Task requirements: From the entries below, retype only the lines from the one with "s.answer (.fabric 0" through the one with "match c.2.ms.handler with", exactly as written.

Data shown:
/-- The placer places a record in the main ring, after a pad where it needs one (R320). -/
def State.placeMain (s : State) (qid : Nat) (n : NewRec) (conn : Option Conn) (r : Reply) : State :=
  let q := s.queue qid
  let src : Source := ⟨n.dev, n.core, n.dev ≠ s.fab.devId⟩
  let pad := padBytes q.tail q.rlog n.size
  let o0 := q.tail % 2 ^ q.rlog
  let t := q.tail + pad
  let o := t % 2 ^ q.rlog
  let padRec : PRec := ⟨s.recNo, q.rbase + o0, pad, 0, [], false, none, conn, true, true, true⟩
  let hdr := n.hdr (phaseAt t q.rlog)
  let recd : PRec := ⟨s.recNo + 1, q.rbase + o, n.size, hdr, n.words, false, if q.group then none else some q.reader,
    conn, false, q.hbm, false⟩
  let q' := { q with tail := t + n.size, recs := q.recs ++ (if pad = 0 then [recd] else [padRec, recd]) }
  let s' := { s.setQueue qid q' with recNo := s.recNo + 2 }
  let s' := if pad = 0 then s'
    else s'.ringWrite qid q.hbm q.reader q.rbase o0
      (leBytes (recHdr 0 (phaseAt q.tail q.rlog) false 0 0 0 false false 0).toNat 8 ++ leBytes 0 8) false src .none
  s'.ringWrite qid q.hbm q.reader q.rbase o (recData hdr n.words) n.poison src r

/-- The placer places a record in the spill ring (R324). -/
def State.placeSpill (s : State) (qid : Nat) (n : NewRec) (r : Reply) : State :=
  let q := s.queue qid
  let pad := padBytes q.stail q.slog n.size
  let o0 := q.stail % 2 ^ q.slog
  let t := q.stail + pad
  let o := t % 2 ^ q.slog
  let padRec : PRec := ⟨s.recNo, q.sbase + o0, pad, 0, [], true, none, none, true, true, true⟩
  let hdr := n.hdr (phaseAt t q.slog)
  let recd : PRec := ⟨s.recNo + 1, q.sbase + o, n.size, hdr, n.words, true, if q.group then none else some q.reader,
    none, false, true, false⟩
  let q' := { q with stail := t + n.size, recs := q.recs ++ (if pad = 0 then [recd] else [padRec, recd]) }
  let h := if pad = 0 then s.hbm
    else s.hbm.put (q.sbase + o0)
      (leBytes (recHdr 0 (phaseAt q.stail q.slog) false 0 0 0 false false 0).toNat 8 ++ leBytes 0 8) false
  let h := h.put (q.sbase + o) (recData hdr n.words) n.poison
  ({ s.setQueue qid q' with recNo := s.recNo + 2, hbm := h }).answer r .ok 0 0 0 [] false

/-- An elastic record (R324). -/
def State.placeElastic (s : State) (qid : Nat) (n : NewRec) (conn : Conn) (r : Reply) : State :=
  let q := s.queue qid
  let need := n.size + padBytes q.tail q.rlog n.size
  let needS := n.size + padBytes q.stail q.slog n.size
  let room := need + q.unused ≤ 2 ^ q.rlog - (q.tail - q.head)
  let dropped := (s.setQueue qid { q with drops := satAdd q.drops 1 }).answer r .ok 0 0 0 [] false
  if room && q.shead = q.stail then s.placeMain qid n (some conn) r
  else if q.policy = 0 then s.refuse qid r .erefused
  else if q.policy = 1 then dropped
  else if needS ≤ 2 ^ q.slog - (q.stail - q.shead) then s.placeSpill qid n r
  else dropped

/-- What a request sends, as a record. -/
def QReq.record (r : QReq) : Option NewRec :=
  match r.op with
  | .send seq ws p => some ⟨1, ws, p, r.dev, r.core, seq, false, false⟩
  | .total seq sat partl ws p => some ⟨2, ws, p, r.dev, r.core, seq, sat, partl⟩
  | _ => none

/-- PLACER_SEND (R317 to R324). A scheduled send for which the ring has no room yet waits at the placer. -/
def execPlacerSend (req : Nat) (s : State) : Host.Outcome State Fault Refusal :=
  accept (.placerSend req) (
    match s.queueReq req with
    | some r =>
      match r.record with
      | none => s
      | some n =>
        let q := s.queue r.qid
        if s.forDie r then (s.take req).fenceAnswer (.queue r)
        else if !s.firstOfCycle r then s
        else match q.conn r with
        | none => (s.take req).refuse r.qid r.reply .epeerGone
        | some c =>
          if q.state ≠ 1 then (s.take req).refuse r.qid r.reply .epeerGone
          else if q.kind ≠ 0 then (s.take req).refuse r.qid r.reply .eparam
          else if c.cls ≠ 0 then (s.take req).placeElastic r.qid n c r.reply
          else if q.scred < q.spent c + n.size
              || 2 ^ q.rlog - (q.tail - q.head) < n.size + padBytes q.tail q.rlog n.size then s
          else (s.take req).placeMain r.qid n (some c) r.reply
    | none => s)

/-! ### Release (R329, R334) -/

/-- Released records leave the front of a ring: HEAD passes them. -/
def popDone (spill : Bool) : List PRec → Nat × List PRec
  | [] => (0, [])
  | x :: t =>
    if x.spill != spill then ((popDone spill t).1, x :: (popDone spill t).2)
    else if x.done then ((popDone spill t).1 + x.size, (popDone spill t).2)
    else (0, x :: t)

/-- Credit goes back to a sender (R322). -/
def State.returnCredit (s : State) (c : Conn) (n : Nat) : State :=
  if c.core = 0xFF then s
  else if c.dev = s.fab.devId then s.put (.qans ⟨c.core, c.ctx, c.member, 5, .ok, n, 0, none⟩)
  else
    s.answer (.fabric 0 c.dev c.core 0 0 0x0C false 0 0) .ok 0 0 0 (leBytes n 4 ++ leBytes (c.ctx + fld c.member 16 7) 4)
      false

/-- The rings' fronts pass what is released there. -/
def State.popFront (s : State) (qid : Nat) : State :=
  let q := s.queue qid
  let m := popDone false q.recs
  let sp := popDone true m.2
  s.setQueue qid { q with recs := sp.2, head := q.head + m.1, shead := q.shead + sp.1 }

/-- A record is released. -/
def State.release (s : State) (qid no : Nat) : State :=
  let q := s.queue qid
  match q.recs.find? (fun x => x.no = no && !x.pad) with
  | none => s
  | some x =>
    let recs := q.recs.map fun (y : PRec) => if y.no = no && !y.pad then { y with done := true, conn := none } else y
    let s := (s.setQueue qid { q with recs := recs }).popFront qid
    match x.conn with
    | some c => if c.cls = 0 then s.returnCredit c x.size else s
    | none => s

/-! ### A queue ends (R341) -/

/-- The hub of a COMBINING queue opens its connection to DQ, or closes it (R338). -/
def State.hubConn (s : State) (q : Queue) (qid : Nat) (op : QOp) : State :=
  s.deliver (toQueue { s.env 0 with core := 0xFF } q.dq qid 64 0 op .none)

/-- The queue becomes GONE: records not yet dispatched are dropped, and combining entries discarded (R342). `running` is the record
whose handler runs. -/
def State.queueGone (s : State) (qid : Nat) : State :=
  let q := s.queue qid
  if q.state ≠ 1 then s
  else
    let left := (q.recs.filter fun x => !x.pad && !x.done
      && !(s.cores.any fun c => match c.2.ms.handler with
        | some h => h.qid = qid && h.recNo = x.no
        | none => false)).length
    let s := s.setQueue qid { q with state := 2, drops := satAdd q.drops left, recs := [], conns := [] }
    let s := if q.kind = 1 then
        let h := s.hub q.home
        (s.setHub q.home { h with combRes := h.combRes - q.keys, comb := h.comb.filter fun e => e.qid ≠ qid }).hubConn q qid .close
      else s
    if q.group || q.kind ≠ 0 then s
    else s.modCore q.reader fun (c : Core) =>
      { c with ms := { c.ms with readers := c.ms.readers.filter fun x => x ≠ qid } }

/-! ### Queue groups (R333) -/

/-- Whether a core is at a dispatch point: it executes no block. -/
def Core.atDispatch (c : Core) : Bool := c.rn.mode = 0 && c.ms.handler.isNone && c.rn.stop = .no

/-- The members of a group, in ascending order. -/
def State.groupCores (s : State) (g : Nat) : List Nat := (upFrom 0 128).filter fun k => (tget 0 s.qgrp g).getLsbD k

/-- Whether a record assigned to a core awaits its release. -/
def State.hasAssigned (s : State) (k : Nat) : Bool :=
  s.queues.any fun x => x.2.group && x.2.recs.any fun r => r.core = some k && !r.done

/-- The member to which a record of a group goes, if one is eligible. -/
def State.assignee (s : State) (q : Queue) (x : PRec) : Option Nat :=
  let ms := s.groupCores q.reader
  if q.bal then ms.find? fun k => (s.core k).atDispatch && !s.hasAssigned k
  else if ms.isEmpty then none
  else ms[(bits x.hdr.toNat 20 8 + bits x.hdr.toNat 32 32) % ms.length]?

/-- A record is assigned to a member. -/
def Queue.assign (q : Queue) (no k : Nat) : Queue :=
  { q with recs := q.recs.map fun (y : PRec) => if y.no = no && !y.pad then { y with core := some k } else y }

/-- GROUP_ASSIGN. -/
def execGroupAssign (qid : Nat) (s : State) : Host.Outcome State Fault Refusal :=
  accept (.groupAssign qid) (
    let q := s.queue qid
    match q.recs.find? (fun x => q.group && x.core = none && !x.pad && !x.done) with
    | none => s
    | some x =>
      match s.assignee q x with
      | none => s
      | some k => s.setQueue qid (q.assign x.no k))

/-! ### Combining (R336 to R339) -/

/-- SAT and the sum words of a total. -/
def totalWords (exact : Bool) (e : CombEntry) : Bool × W64 × W64 :=
  if exact then
    match e.tag with
    | .none =>
      let r := xSat e.sum
      let x := BitVec.ofInt 128 r.1
      (r.2, x.truncate 64, (x >>> 64).truncate 64)
    | t => (false, (tagPattern t).truncate 64, (tagPattern t >>> 64).truncate 64)
  else
    let hi : Int := 2 ^ 63 - 1
    let lo : Int := -(2 ^ 63)
    let v := if hi < e.sum then hi else if e.sum < lo then lo else e.sum
    let x := BitVec.ofInt 128 v
    (v ≠ e.sum, x.truncate 64, (x >>> 64).truncate 64)

/-- The total of an entry goes to DQ; the entry is freed. -/
def State.deliverTotal (s : State) (qid : Nat) (e : CombEntry) (partl : Bool) : State :=
  let q := s.queue qid
  let hub := s.hub q.home
  let (sat, w1, w2) := totalWords q.exact e
  let op : QOp := .total (q.totals % 2 ^ 32) sat partl
    [BitVec.ofNat 64 e.key, w1, w2, BitVec.ofNat 64 e.count] e.poison
  let s := s.setHub q.home { hub with
    comb := hub.comb.filter fun x => !(x.qid = qid && x.key = e.key)
    combDel := hub.combDel + 1
    combPar := if partl then satAdd hub.combPar 1 else hub.combPar }
  let s := s.setQueue qid { q with totals := q.totals + 1 }
  s.deliver (toQueue { s.env 0 with core := 0xFF } q.dq qid 64 0 op (.total qid))

/-- An entry of a key that has none: one of the queue's reserved entries for CLASS 2, an unreserved one for CLASS 3. -/
def Hub.takeEntry (h : Hub) (q : Queue) (qid key cls tbt : Nat) : Option CombEntry :=
  let mine := (h.comb.filter fun x => x.qid = qid && x.resv).length
  let open_ := (h.comb.filter fun x => !x.resv).length
  if cls = 2 then if mine < q.keys then some ⟨qid, key, 0, 0, .none, false, tbt, true⟩ else none
  else if open_ < 65536 - h.combRes then some ⟨qid, key, 0, 0, .none, false, tbt, false⟩
  else none

/-- A contribution is added exactly (R337). -/
def CombEntry.add (e : CombEntry) (exact : Bool) (x : W128) (p : Bool) : CombEntry :=
  let e := { e with count := e.count + 1, poison := e.poison || p }
  if exact && patternTag x ≠ .none then { e with tag := e.tag.join (patternTag x) } else { e with sum := e.sum + x.toInt }

/-- The TBT at which an entry of a queue times out (R339): CTMO is in µs, of 4,000 ticks. -/
def CombEntry.due (e : CombEntry) (q : Queue) : Option Nat := if q.ctmo = 0 then none else some (e.first + 4000 * q.ctmo)

/-- An entry whose time passed before the hcyc in which a contribution arrived is delivered before it (R339). -/
def State.expireBefore (s : State) (qid key at0 : Nat) : State :=
  let q := s.queue qid
  match (s.hub q.home).comb.find? (fun e => e.qid = qid && e.key = key) with
  | none => s
  | some e =>
    match e.due q with
    | none => s
    | some t => if t / 2 < at0 / 2 then s.deliverTotal qid e true else s

/-- COMBINING_CONTRIBUTION. -/
def execCombiningContribution (req : Nat) (s : State) : Host.Outcome State Fault Refusal :=
  accept (.combiningContribution req) (
    match s.queueReq req with
    | some r =>
      match r.op with
      | .csend key exact x p =>
        let s := s.take req
        let qid := r.qid
        let q := s.queue qid
        match q.conn r with
        | none => s.refuse qid r.reply .epeerGone
        | some c =>
          if q.state ≠ 1 then s.refuse qid r.reply .epeerGone
          else if q.kind ≠ 1 then s.refuse qid r.reply .eparam
          else
            let s := s.expireBefore qid key.toNat r.at0
            let q := s.queue qid
            let hub := s.hub q.home
            let old := hub.comb.find? fun e => e.qid = qid && e.key = key.toNat
            match old.orElse (fun _ => hub.takeEntry q qid key.toNat c.cls s.clk.tbt.toNat) with
            | none =>
              (s.setHub q.home { hub with combRef := satAdd hub.combRef 1 }).refuse qid r.reply .erefused
            | some e =>
              let e := e.add exact x p
              let rest := hub.comb.filter fun y => !(y.qid = qid && y.key = key.toNat)
              let hub := { hub with comb := rest ++ [e], combHwm := max hub.combHwm (rest.length + 1) }
              let s := (s.setHub q.home hub).answer r.reply .ok 0 0 0 [] false
              if q.expect ≤ e.count then s.deliverTotal qid e false else s
      | _ => s
    | none => s)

Your solution:
    s.answer (.fabric 0 c.dev c.core 0 0 0x0C false 0 0) .ok 0 0 0 (leBytes n 4 ++ leBytes (c.ctx + fld c.member 16 7) 4)
      false

/-- The rings' fronts pass what is released there. -/
def State.popFront (s : State) (qid : Nat) : State :=
  let q := s.queue qid
  let m := popDone false q.recs
  let sp := popDone true m.2
  s.setQueue qid { q with recs := sp.2, head := q.head + m.1, shead := q.shead + sp.1 }

/-- A record is released. -/
def State.release (s : State) (qid no : Nat) : State :=
  let q := s.queue qid
  match q.recs.find? (fun x => x.no = no && !x.pad) with
  | none => s
  | some x =>
    let recs := q.recs.map fun (y : PRec) => if y.no = no && !y.pad then { y with done := true, conn := none } else y
    let s := (s.setQueue qid { q with recs := recs }).popFront qid
    match x.conn with
    | some c => if c.cls = 0 then s.returnCredit c x.size else s
    | none => s

/-! ### A queue ends (R341) -/

/-- The hub of a COMBINING queue opens its connection to DQ, or closes it (R338). -/
def State.hubConn (s : State) (q : Queue) (qid : Nat) (op : QOp) : State :=
  s.deliver (toQueue { s.env 0 with core := 0xFF } q.dq qid 64 0 op .none)

/-- The queue becomes GONE: records not yet dispatched are dropped, and combining entries discarded (R342). `running` is the record
whose handler runs. -/
def State.queueGone (s : State) (qid : Nat) : State :=
  let q := s.queue qid
  if q.state ≠ 1 then s
  else
    let left := (q.recs.filter fun x => !x.pad && !x.done
      && !(s.cores.any fun c => match c.2.ms.handler with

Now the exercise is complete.